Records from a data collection
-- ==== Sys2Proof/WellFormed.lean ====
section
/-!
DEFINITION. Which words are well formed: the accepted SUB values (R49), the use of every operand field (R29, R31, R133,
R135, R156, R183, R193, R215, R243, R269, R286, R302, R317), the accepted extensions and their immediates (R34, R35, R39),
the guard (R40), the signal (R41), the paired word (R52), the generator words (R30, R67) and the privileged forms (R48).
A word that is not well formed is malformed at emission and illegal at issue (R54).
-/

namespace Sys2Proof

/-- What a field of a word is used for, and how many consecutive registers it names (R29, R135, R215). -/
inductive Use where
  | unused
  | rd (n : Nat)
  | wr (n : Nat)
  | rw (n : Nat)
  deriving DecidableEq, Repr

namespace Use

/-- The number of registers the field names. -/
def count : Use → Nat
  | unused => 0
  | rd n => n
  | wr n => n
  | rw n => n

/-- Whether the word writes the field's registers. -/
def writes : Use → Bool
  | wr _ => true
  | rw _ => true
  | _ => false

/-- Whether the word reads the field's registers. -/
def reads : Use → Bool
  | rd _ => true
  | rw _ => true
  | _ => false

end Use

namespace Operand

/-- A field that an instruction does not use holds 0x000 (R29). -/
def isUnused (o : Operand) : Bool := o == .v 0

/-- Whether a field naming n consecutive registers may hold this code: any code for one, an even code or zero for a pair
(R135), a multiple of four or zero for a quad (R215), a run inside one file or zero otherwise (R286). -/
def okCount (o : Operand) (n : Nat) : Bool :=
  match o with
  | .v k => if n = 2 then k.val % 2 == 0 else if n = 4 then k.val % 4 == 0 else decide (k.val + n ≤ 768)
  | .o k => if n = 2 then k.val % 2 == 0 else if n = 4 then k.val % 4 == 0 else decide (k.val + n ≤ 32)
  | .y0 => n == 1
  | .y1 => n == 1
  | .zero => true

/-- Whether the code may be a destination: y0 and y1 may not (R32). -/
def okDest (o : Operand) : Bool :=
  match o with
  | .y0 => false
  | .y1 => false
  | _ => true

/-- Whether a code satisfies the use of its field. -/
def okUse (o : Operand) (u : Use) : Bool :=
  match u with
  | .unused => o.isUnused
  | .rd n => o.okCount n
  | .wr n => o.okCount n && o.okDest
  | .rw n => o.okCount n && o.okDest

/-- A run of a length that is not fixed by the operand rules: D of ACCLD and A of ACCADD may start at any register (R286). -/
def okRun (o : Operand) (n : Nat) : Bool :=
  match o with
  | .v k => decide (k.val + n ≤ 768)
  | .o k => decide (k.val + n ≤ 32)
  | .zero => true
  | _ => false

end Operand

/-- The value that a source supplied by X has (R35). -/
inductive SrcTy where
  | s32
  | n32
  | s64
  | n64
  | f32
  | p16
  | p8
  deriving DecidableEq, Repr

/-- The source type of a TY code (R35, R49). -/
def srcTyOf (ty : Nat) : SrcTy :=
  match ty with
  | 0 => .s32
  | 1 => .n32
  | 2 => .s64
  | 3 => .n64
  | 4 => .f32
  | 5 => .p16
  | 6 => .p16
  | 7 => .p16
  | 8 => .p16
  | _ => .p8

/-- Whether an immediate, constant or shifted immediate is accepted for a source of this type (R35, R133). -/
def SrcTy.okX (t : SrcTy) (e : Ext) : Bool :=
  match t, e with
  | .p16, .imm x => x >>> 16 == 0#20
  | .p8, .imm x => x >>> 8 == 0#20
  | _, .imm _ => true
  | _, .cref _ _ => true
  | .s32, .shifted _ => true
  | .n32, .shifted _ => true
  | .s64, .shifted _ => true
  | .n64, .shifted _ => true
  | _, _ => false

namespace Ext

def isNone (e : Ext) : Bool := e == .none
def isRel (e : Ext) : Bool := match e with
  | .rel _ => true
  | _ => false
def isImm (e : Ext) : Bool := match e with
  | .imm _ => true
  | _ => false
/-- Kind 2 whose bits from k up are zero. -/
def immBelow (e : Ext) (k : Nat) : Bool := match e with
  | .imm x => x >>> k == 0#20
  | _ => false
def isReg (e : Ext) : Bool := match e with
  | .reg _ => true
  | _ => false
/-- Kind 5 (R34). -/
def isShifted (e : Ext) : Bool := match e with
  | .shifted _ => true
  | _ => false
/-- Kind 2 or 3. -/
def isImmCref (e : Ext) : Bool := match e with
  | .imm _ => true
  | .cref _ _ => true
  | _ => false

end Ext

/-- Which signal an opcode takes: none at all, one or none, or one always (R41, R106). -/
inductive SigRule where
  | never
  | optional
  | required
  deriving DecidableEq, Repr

** Exercise brief **
Copy out exactly the lines running from the line with "match t, e with" to the end of the records, inclusive.

** Task output **
  match t, e with
  | .p16, .imm x => x >>> 16 == 0#20
  | .p8, .imm x => x >>> 8 == 0#20
  | _, .imm _ => true
  | _, .cref _ _ => true
  | .s32, .shifted _ => true
  | .n32, .shifted _ => true
  | .s64, .shifted _ => true
  | .n64, .shifted _ => true
  | _, _ => false

namespace Ext

def isNone (e : Ext) : Bool := e == .none
def isRel (e : Ext) : Bool := match e with
  | .rel _ => true
  | _ => false
def isImm (e : Ext) : Bool := match e with
  | .imm _ => true
  | _ => false
/-- Kind 2 whose bits from k up are zero. -/
def immBelow (e : Ext) (k : Nat) : Bool := match e with
  | .imm x => x >>> k == 0#20
  | _ => false
def isReg (e : Ext) : Bool := match e with
  | .reg _ => true
  | _ => false
/-- Kind 5 (R34). -/
def isShifted (e : Ext) : Bool := match e with
  | .shifted _ => true
  | _ => false
/-- Kind 2 or 3. -/
def isImmCref (e : Ext) : Bool := match e with
  | .imm _ => true
  | .cref _ _ => true
  | _ => false

end Ext

/-- Which signal an opcode takes: none at all, one or none, or one always (R41, R106). -/
inductive SigRule where
  | never
  | optional
  | required
  deriving DecidableEq, Repr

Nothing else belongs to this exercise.